* **Instructions for the task**: Return every line in the entries below where the word "wrFaultval" shows up.

* **Recorded data**:
-- ==== Sys2Proof/Word.lean ====
section
/-! DEFINITION. The widths of BPE-SCAN (00_scope.md R11, 10_state.md R20): every value is unsigned, bit 0 is
the least significant bit of every vector. -/

namespace Sys2Proof

/-- A register of the host port: 32 bits (10_state.md R38). -/
abbrev Word := BitVec 32

/-- A coordinate, a line index: 16 bits (10_state.md R22, R42). -/
abbrev Coord := BitVec 16

/-- A cell value: N bits with `1 ≤ N ≤ 16` (00_scope.md R6), held in 16; the upper bits are 0 (10_state.md R30 I7). -/
abbrev Cell := BitVec 16

/-- One host bus transaction `{we, a[3:0], wdata[31:0]}` (30_encoding.md R90). -/
abbrev BusWord := BitVec 37

end Sys2Proof
end

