-- ==== Sys2Proof/Decode.lean ====
section
/-! DEFINITION. From encoded forms to operations and back (30_encoding.md). `decode` is total: every code gives an
operation or a named refusal, and what it gives is well formed. `encode` is written from the same tables. The rows
of the table overlap between formats, so a code carries its format (log 12). -/

namespace Sys2Proof

/-! ## The BUS and CMD formats (R90, R92) -/

/-- The field `we` of a transaction: bit 36. -/
def busWe (t : BusWord) : Bool := t.getLsbD 36

/-- The field `a` of a transaction: bits 35:32. -/
def busIndex (t : BusWord) : BitVec 4 := t.extractLsb' 32 4

/-- The field `wdata` of a transaction: bits 31:0. -/
def busData (t : BusWord) : Word := t.extractLsb' 0 32

/-- The transaction `{we, a, wdata}` (R90). -/
def busWord (we : Bool) (a : BitVec 4) (v : Word) : BusWord := BitVec.ofBool we ++ a ++ v

/-- The command a value written to CMD selects: the whole 32-bit number counts (R92). -/
def decodeCommand (v : Word) : Instr :=
  if v = 0#32 then .cmdNop
  else if v = 1#32 then .cmdStart
  else if v = 2#32 then .cmdSwapRequest
  else .cmdReserved v

/-- The write transactions, one for each register index 0 to 15 (10_state.md R38). -/
def writeOps : Vector (Word → Instr) 16 :=
  #v[.wrCtrl, .wrStatus, decodeCommand, .wrCellAddr, .wrCellData, .wrMissCnt, .wrGeom, .wrDepth,
     .wrTunit, .wrHwLines, .wrScanpos, .wrHold, .wrFaultval, .wrRsv13, .wrRsv14, .wrRsv15]

/-- The read transactions, one for each register index 0 to 15 (10_state.md R38). -/
def readOps : Vector Instr 16 :=
  #v[.rdCtrl, .rdStatus, .rdCmd, .rdCellAddr, .rdCellData, .rdMissCnt, .rdGeom, .rdDepth,
     .rdTunit, .rdHwLines, .rdScanpos, .rdHold, .rdFaultval, .rdRsv13, .rdRsv14, .rdRsv15]

/-- A write transaction (R90). -/
def decodeWrite (a : BitVec 4) (v : Word) : Instr := writeOps.get a.toFin v

/-- A read transaction; its wdata is ignored (R90). -/
def decodeRead (a : BitVec 4) : Instr := readOps.get a.toFin

/-- Every 37-bit word is a transaction (R90, R102: there is no illegal one). -/
def decodeBus (t : BusWord) : Instr :=
  if busWe t then decodeWrite (busIndex t) (busData t) else decodeRead (busIndex t)

/-! ## The FSM format (R101): the code column of its table -/

def fsmRows : List (Nat × Instr) :=
  [(0b0000000, .fsmIdleStay), (0b0000011, .fsmBeginSweep), (0b0010010, .fsmHold), (0b0010011, .fsmNextPlane),
   (0b0010100, .fsmLineDone), (0b0100011, .fsmNextLine), (0b0100110, .fsmLastLine), (0b0110000, .fsmSweepEnd),
   (0b1001000, .fsmHaltStay), (0b0001000, .fsmFatalIdle), (0b0011000, .fsmFatalSweep)]

def decodeFsm (v : Nat) : Except DecodeError Instr :=
  match fsmRows.lookup v with
  | some i => .ok i
  | none => .error .noSuchTransition

/-! ## The EVT format (R100): a 3-bit tag, then the argument -/

/-- An event code of `3 + w` bits: tag and argument of `w` bits. The width of a plane vector is COLS (R95). -/
def decodeEvt (p : Params) (w tag arg : Nat) : Except DecodeError Instr :=
  match tag with
  | 0 => if w = 0 then .ok .evtDeactivateLines else .error .badLength
  | 1 => if w = 16 then .ok (.evtActivateLine (BitVec.ofNat 16 arg)) else .error .badLength
  | 2 => if w = p.cols then .ok (.evtShiftOutPlane arg) else .error .badLength
  | 3 => if w = 32 then .ok (.evtWaitTicks (BitVec.ofNat 32 arg)) else .error .badLength
  | 4 => if w = 1 then .ok (.evtSweepComplete (arg == 1)) else .error .badLength
  | 5 => if w = 2 then .ok (.evtHalted (BitVec.ofNat 2 arg)) else .error .badLength
  | _ => .error .unusedTag

/-! ## The ENC format (R106): the 21-bit label {f, i[3:0], operand[15:0]} -/

def decodeEnc (v : Nat) : Instr :=
  if v / 2 ^ 20 = 0 then .encPlaneBit (BitVec.ofNat 4 (v / 2 ^ 16)) (BitVec.ofNat 16 v)
  else .encPlaneRow (BitVec.ofNat 4 (v / 2 ^ 16)) (BitVec.ofNat 16 v)

/-! ## All formats -/

/-- The operation of a code whose value fits its length, before the operand ranges are checked. -/
def decodeFields (p : Params) (c : Code) : Except DecodeError Instr :=
  match c.fmt with
  | .bus => if c.len = 37 then .ok (decodeBus (BitVec.ofNat 37 c.val)) else .error .badLength
  | .fsm => if c.len = 7 then decodeFsm c.val else .error .badLength
  | .enc => if c.len = 21 then .ok (decodeEnc c.val) else .error .badLength
  | .evt => if 3 ≤ c.len then decodeEvt p (c.len - 3) (c.val / 2 ^ (c.len - 3)) (c.val % 2 ^ (c.len - 3)) else .error .badLength

/-- The decoder: every code gives a well-formed operation or a named refusal. -/
def decode (p : Params) (c : Code) : Except DecodeError Instr :=
  if c.val < 2 ^ c.len then
    match decodeFields p c with
    | .ok i => if i.wf p then .ok i else .error .operandOutOfRange
    | .error e => .error e
  else .error .valueTooWide

/-! ## The encoder -/

/-- The code of one bus transaction. -/
def busCode (t : BusWord) : Code := { fmt := .bus, len := 37, val := t.toNat }

def encodeWrite (a : BitVec 4) (v : Word) : Code := busCode (busWord true a v)

/-- A read carries 0 in the bits the block ignores. -/
def encodeRead (a : BitVec 4) : Code := busCode (busWord false a 0#32)

def encodeFsm (v : Nat) : Code := { fmt := .fsm, len := 7, val := v }

def encodeEvt (tag w arg : Nat) : Code := { fmt := .evt, len := w + 3, val := tag * 2 ^ w + arg }

def encodeEnc (f : Nat) (i : BitVec 4) (x : BitVec 16) : Code :=
  { fmt := .enc, len := 21, val := f * 2 ^ 20 + i.toNat * 2 ^ 16 + x.toNat }

/-- The code of an operation, for given parameters (COLS is the width of a plane vector). -/
def encode (p : Params) : Instr → Code
  | .wrCtrl v => encodeWrite 0 v
  | .rdCtrl => encodeRead 0
  | .wrStatus v => encodeWrite 1 v
  | .rdStatus => encodeRead 1
  | .rdCmd => encodeRead 2
  | .wrCellAddr v => encodeWrite 3 v
  | .rdCellAddr => encodeRead 3
  | .wrCellData v => encodeWrite 4 v
  | .rdCellData => encodeRead 4
  | .wrMissCnt v => encodeWrite 5 v
  | .rdMissCnt => encodeRead 5
  | .wrGeom v => encodeWrite 6 v
  | .rdGeom => encodeRead 6
  | .wrDepth v => encodeWrite 7 v
  | .rdDepth => encodeRead 7
  | .wrTunit v => encodeWrite 8 v
  | .rdTunit => encodeRead 8
  | .wrHwLines v => encodeWrite 9 v
  | .rdHwLines => encodeRead 9
  | .wrScanpos v => encodeWrite 10 v
  | .rdScanpos => encodeRead 10
  | .wrHold v => encodeWrite 11 v
  | .rdHold => encodeRead 11
  | .wrFaultval v => encodeWrite 12 v
  | .rdFaultval => encodeRead 12
  | .wrRsv13 v => encodeWrite 13 v
  | .rdRsv13 => encodeRead 13
  | .wrRsv14 v => encodeWrite 14 v
  | .rdRsv14 => encodeRead 14
  | .wrRsv15 v => encodeWrite 15 v
  | .rdRsv15 => encodeRead 15
  | .cmdNop => encodeWrite 2 0
  | .cmdStart => encodeWrite 2 1
  | .cmdSwapRequest => encodeWrite 2 2
  | .cmdReserved v => encodeWrite 2 v
  | .evtDeactivateLines => encodeEvt 0 0 0
  | .evtActivateLine n => encodeEvt 1 16 n.toNat
  | .evtShiftOutPlane bits => encodeEvt 2 p.cols bits
  | .evtWaitTicks n => encodeEvt 3 32 n.toNat
  | .evtSweepComplete swapped => encodeEvt 4 1 swapped.toNat
  | .evtHalted code => encodeEvt 5 2 code.toNat
  | .fsmIdleStay => encodeFsm 0b0000000
  | .fsmBeginSweep => encodeFsm 0b0000011
  | .fsmHold => encodeFsm 0b0010010
  | .fsmNextPlane => encodeFsm 0b0010011
  | .fsmLineDone => encodeFsm 0b0010100
  | .fsmNextLine => encodeFsm 0b0100011
  | .fsmLastLine => encodeFsm 0b0100110
  | .fsmSweepEnd => encodeFsm 0b0110000
  | .fsmHaltStay => encodeFsm 0b1001000
  | .fsmFatalIdle => encodeFsm 0b0001000
  | .fsmFatalSweep => encodeFsm 0b0011000
  | .encPlaneBit i v => encodeEnc 0 i v
  | .encPlaneRow i y => encodeEnc 1 i y

/-! ## The opcode table's own reading of a bus word (R90, R106) -/

/-- The 35 BUS and CMD rows of spec/opcode_table.json: mnemonic, match, mask. The three exact commands come
first, because a row with a longer mask takes precedence (R90). -/
def exactRows : List (String × BusWord × BusWord) :=
  [("CMD.NOP", 0x1200000000#37, 0x1FFFFFFFFF#37), ("CMD.START", 0x1200000001#37, 0x1FFFFFFFFF#37),
   ("CMD.SWAP_REQUEST", 0x1200000002#37, 0x1FFFFFFFFF#37)]

def writeRows : List (String × BusWord × BusWord) :=
  [("WR_CTRL", 0x1000000000#37, 0x1F00000000#37), ("WR_STATUS", 0x1100000000#37, 0x1F00000000#37),
   ("CMD.RESERVED", 0x1200000000#37, 0x1F00000000#37), ("WR_CELL_ADDR", 0x1300000000#37, 0x1F00000000#37),
   ("WR_CELL_DATA", 0x1400000000#37, 0x1F00000000#37), ("WR_MISS_CNT", 0x1500000000#37, 0x1F00000000#37),
   ("WR_GEOM", 0x1600000000#37, 0x1F00000000#37), ("WR_DEPTH", 0x1700000000#37, 0x1F00000000#37),
   ("WR_TUNIT", 0x1800000000#37, 0x1F00000000#37), ("WR_HW_LINES", 0x1900000000#37, 0x1F00000000#37),
   ("WR_SCANPOS", 0x1A00000000#37, 0x1F00000000#37), ("WR_HOLD", 0x1B00000000#37, 0x1F00000000#37),
   ("WR_FAULTVAL", 0x1C00000000#37, 0x1F00000000#37), ("WR_RSV13", 0x1D00000000#37, 0x1F00000000#37),
   ("WR_RSV14", 0x1E00000000#37, 0x1F00000000#37), ("WR_RSV15", 0x1F00000000#37, 0x1F00000000#37)]

def readRows : List (String × BusWord × BusWord) :=
  [("RD_CTRL", 0x0000000000#37, 0x1F00000000#37), ("RD_STATUS", 0x0100000000#37, 0x1F00000000#37),
   ("RD_CMD", 0x0200000000#37, 0x1F00000000#37), ("RD_CELL_ADDR", 0x0300000000#37, 0x1F00000000#37),
   ("RD_CELL_DATA", 0x0400000000#37, 0x1F00000000#37), ("RD_MISS_CNT", 0x0500000000#37, 0x1F00000000#37),
   ("RD_GEOM", 0x0600000000#37, 0x1F00000000#37), ("RD_DEPTH", 0x0700000000#37, 0x1F00000000#37),
   ("RD_TUNIT", 0x0800000000#37, 0x1F00000000#37), ("RD_HW_LINES", 0x0900000000#37, 0x1F00000000#37),
   ("RD_SCANPOS", 0x0A00000000#37, 0x1F00000000#37), ("RD_HOLD", 0x0B00000000#37, 0x1F00000000#37),
   ("RD_FAULTVAL", 0x0C00000000#37, 0x1F00000000#37), ("RD_RSV13", 0x0D00000000#37, 0x1F00000000#37),
   ("RD_RSV14", 0x0E00000000#37, 0x1F00000000#37), ("RD_RSV15", 0x0F00000000#37, 0x1F00000000#37)]

def busRows : List (String × BusWord × BusWord) := exactRows ++ writeRows ++ readRows

/-- The row of the table a word matches: the first of `busRows` with `t AND mask = match`. -/
def tableMnemonic (t : BusWord) : Option String :=
  (busRows.find? fun r => t &&& r.2.2 == r.2.1).map (·.1)

/-- The table's mnemonic of an operation. -/
def mnemonic : Instr → String
  | .wrCtrl _ => "WR_CTRL"
  | .rdCtrl => "RD_CTRL"
  | .wrStatus _ => "WR_STATUS"
  | .rdStatus => "RD_STATUS"
  | .rdCmd => "RD_CMD"
  | .wrCellAddr _ => "WR_CELL_ADDR"
  | .rdCellAddr => "RD_CELL_ADDR"
  | .wrCellData _ => "WR_CELL_DATA"
  | .rdCellData => "RD_CELL_DATA"
  | .wrMissCnt _ => "WR_MISS_CNT"
  | .rdMissCnt => "RD_MISS_CNT"
  | .wrGeom _ => "WR_GEOM"
  | .rdGeom => "RD_GEOM"
  | .wrDepth _ => "WR_DEPTH"
  | .rdDepth => "RD_DEPTH"
  | .wrTunit _ => "WR_TUNIT"
  | .rdTunit => "RD_TUNIT"
  | .wrHwLines _ => "WR_HW_LINES"
  | .rdHwLines => "RD_HW_LINES"
  | .wrScanpos _ => "WR_SCANPOS"
  | .rdScanpos => "RD_SCANPOS"
  | .wrHold _ => "WR_HOLD"
  | .rdHold => "RD_HOLD"
  | .wrFaultval _ => "WR_FAULTVAL"
  | .rdFaultval => "RD_FAULTVAL"
  | .wrRsv13 _ => "WR_RSV13"
  | .rdRsv13 => "RD_RSV13"
  | .wrRsv14 _ => "WR_RSV14"
  | .rdRsv14 => "RD_RSV14"
  | .wrRsv15 _ => "WR_RSV15"
  | .rdRsv15 => "RD_RSV15"
  | .cmdNop => "CMD.NOP"
  | .cmdStart => "CMD.START"
  | .cmdSwapRequest => "CMD.SWAP_REQUEST"
  | .cmdReserved _ => "CMD.RESERVED"
  | .evtDeactivateLines => "EVT.DEACTIVATE_LINES"
  | .evtActivateLine _ => "EVT.ACTIVATE_LINE"
  | .evtShiftOutPlane _ => "EVT.SHIFT_OUT_PLANE"
  | .evtWaitTicks _ => "EVT.WAIT_TICKS"
  | .evtSweepComplete _ => "EVT.SWEEP_COMPLETE"
  | .evtHalted _ => "EVT.HALTED"
  | .fsmIdleStay => "FSM.IDLE_STAY"
  | .fsmBeginSweep => "FSM.BEGIN_SWEEP"
  | .fsmHold => "FSM.HOLD"
  | .fsmNextPlane => "FSM.NEXT_PLANE"
  | .fsmLineDone => "FSM.LINE_DONE"
  | .fsmNextLine => "FSM.NEXT_LINE"
  | .fsmLastLine => "FSM.LAST_LINE"
  | .fsmSweepEnd => "FSM.SWEEP_END"
  | .fsmHaltStay => "FSM.HALT_STAY"
  | .fsmFatalIdle => "FSM.FATAL_IDLE"
  | .fsmFatalSweep => "FSM.FATAL_SWEEP"
  | .encPlaneBit _ _ => "ENC.PLANE_BIT"
  | .encPlaneRow _ _ => "ENC.PLANE_ROW"

/-! ## A bare number of bits, as the opcode table's rows are numbered -/

/-- The formats and fixed lengths a row of the table can have, those that name their row by more bits first (R90:
the longer mask takes precedence): FSM all 7 bits, BUS 5, EVT 3, ENC 1. -/
def tableShapes (p : Params) : List (Format × Nat) :=
  [(.fsm, 7), (.bus, 37), (.evt, 3), (.evt, 19), (.evt, p.cols + 3), (.evt, 35), (.evt, 4), (.evt, 5), (.enc, 21)]

/-- Does a row of `len` bits stand in `nbits` bits: exactly, or rounded up to whole bytes? -/
def fitsIn (nbits len : Nat) : Bool := len == nbits || (len + 7) / 8 * 8 == nbits

def decodesOk (p : Params) (c : Code) : Bool :=
  match decode p c with
  | .ok _ => true
  | .error _ => false

/-- The code a bare number stands for, by `tableShapes`' precedence; a number that no row reads is a bus word, which
the decoder then refuses for its length (log 12). -/
def tableCode (p : Params) (nbits w : Nat) : Code :=
  (((tableShapes p).filter fun s => fitsIn nbits s.2).map fun s => { fmt := s.1, len := s.2, val := w }).find? (decodesOk p)
    |>.getD { fmt := .bus, len := nbits, val := w }

/-- The operation the decoder reads from a bare number of bits, at the parameters State.reset has (log 2, log 12). -/
def decodeTableWord (nbits w : Nat) : Option Instr :=
  match decode Params.reference (tableCode Params.reference nbits w) with
  | .ok i => some i
  | .error _ => none

end Sys2Proof
end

* **Solution**:
     .wrTunit, .wrHwLines, .wrScanpos, .wrHold, .wrFaultval, .wrRsv13, .wrRsv14, .wrRsv15]
  | .wrFaultval v => encodeWrite 12 v
  | .wrFaultval _ => "WR_FAULTVAL"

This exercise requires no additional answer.